Invesco’s Claudia Calich certainly made hay – clocking up Citywire ratings for 18 consecutive months for her strong performance across hard and local currency as well as corporate developing world debt. However, the global downturn of late 2008 changed all that.
In the eight years prior, Calich had consistently outperformed her benchmark. She returned 153% in US dollar terms compared to the JP Morgan EMBI Global, which rose 127% over the same period. But Calich has struggled to regain her form over the past four years.
Yes, she was badly hit by the downturn but she stands by her overall approach to what was, and still is a nascent asset class both in terms of size and sophistication.
‘Look, 2008 was a huge underestimation of liquidity requirements post Lehman,’ she says.
'You not only had the markets freezing up as a result of various credit risks and counterparty risks but there were also the outflows from riskier assets into safe havens and this trend hit us particularly hard.'
We had a fair share of redemptions, as did a lot of our competitors, but in a couple of cases we had higher than average redemptions and that translated into negative performance both on an absolute and relative basis.’
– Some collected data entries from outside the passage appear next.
-- ==== Sys2Proof/Machine/Step.lean ====
section
/-! DEFINITION. The step: what is pending happens first, oldest first; then the units that kill have their turns, what falls due in the
cycle is listed, contexts are bound, and each other unit has its turn; then a cycle passes. -/

namespace Sys2Proof.Machine

/-- One step of the package. -/
def step (s : State) : Host.Outcome State Fault Refusal :=
  match s.events with
  | h :: r => exec h.i (s.begin_ h r)
  | [] =>
    match s.cycle.early with
    | some (u :: r) => State.unitTurn { s with cycle := { s.cycle with early := some r, turned := u :: s.cycle.turned } } u
    | some [] => .next s.openCycle
    | none =>
      match s.cycle.bind with
      | some tried =>
        (match s.nextBind tried with
         | some h => exec h.i (State.begin_ { s with cycle := { s.cycle with bind := some (h :: tried) } } h [])
         | none => .next { s with cycle := { s.cycle with bind := none } })
      | none =>
        match s.todo with
        | u :: r => State.unitTurn { s with todo := r } u
        | [] => .next s.tick

/-- The state whose next step fetches and runs the instruction of a row of spec/opcode_table.json (log entry 7): nothing else
is pending, and a context that may execute it is the only one of its unit, in `RUN` at the word, under `PDID` 0 with
translation disabled. -/
def State.withFetchWord (s : State) (nbits w : Nat) : State :=
  let c := hostCtx nbits w
  let t := s.focus c
  { t with
    events := [], todo := [inUnit c 0], cycle := { t.cycle with early := none, bind := none },
    others := t.others.filter (fun (k, _) => k.keep != c.keep || k.unit != c.unit || k.side != c.side),
    me := { t.me with st := .run, pc := t.pkg.setWidth 56 <<< 48, pdid := 0, haz := [], stall := 0, chksb := false, wait := none, views := [] },
    sides := if c.keep then t.sides else t.sides.set (sideKey c.unit c.side) { t.side c.unit c.side with vq := [], mid := 0 },
    cores := t.cores.set c.unit { t.core c.unit with lpartPend := none, lsplitPend := none },
    dies := t.dies.set (dieOf c) { t.die (dieOf c) with pgEn := false, tlb := [] },
    sd0 := { t.sd0 with hostEn := false },
    st := { t.st with dram := { t.st.dram with bytes := placeWord t.st.dram.bytes nbits w } } }

end Sys2Proof.Machine
end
Calich says part of the impact on her performance came from being forced to sell key positions in a sub-optimal market. However, she does admit some of the riskier positions left her exposed.
‘There were a couple of credits where perhaps we should not have been overweight or we should have been underweight at that time, including some of the riskier calls like Argentina and some of the smaller corporates.’
In the aftermath Calich and her team reviewed their approach. They upped their liquidity threshold and not only applied this to corporates but in some cases to sovereigns as well.
‘The increased liquidity is coming from our exposure in EM corporates, where we have a wider array of companies to choose from than in 2008,’ says Calich.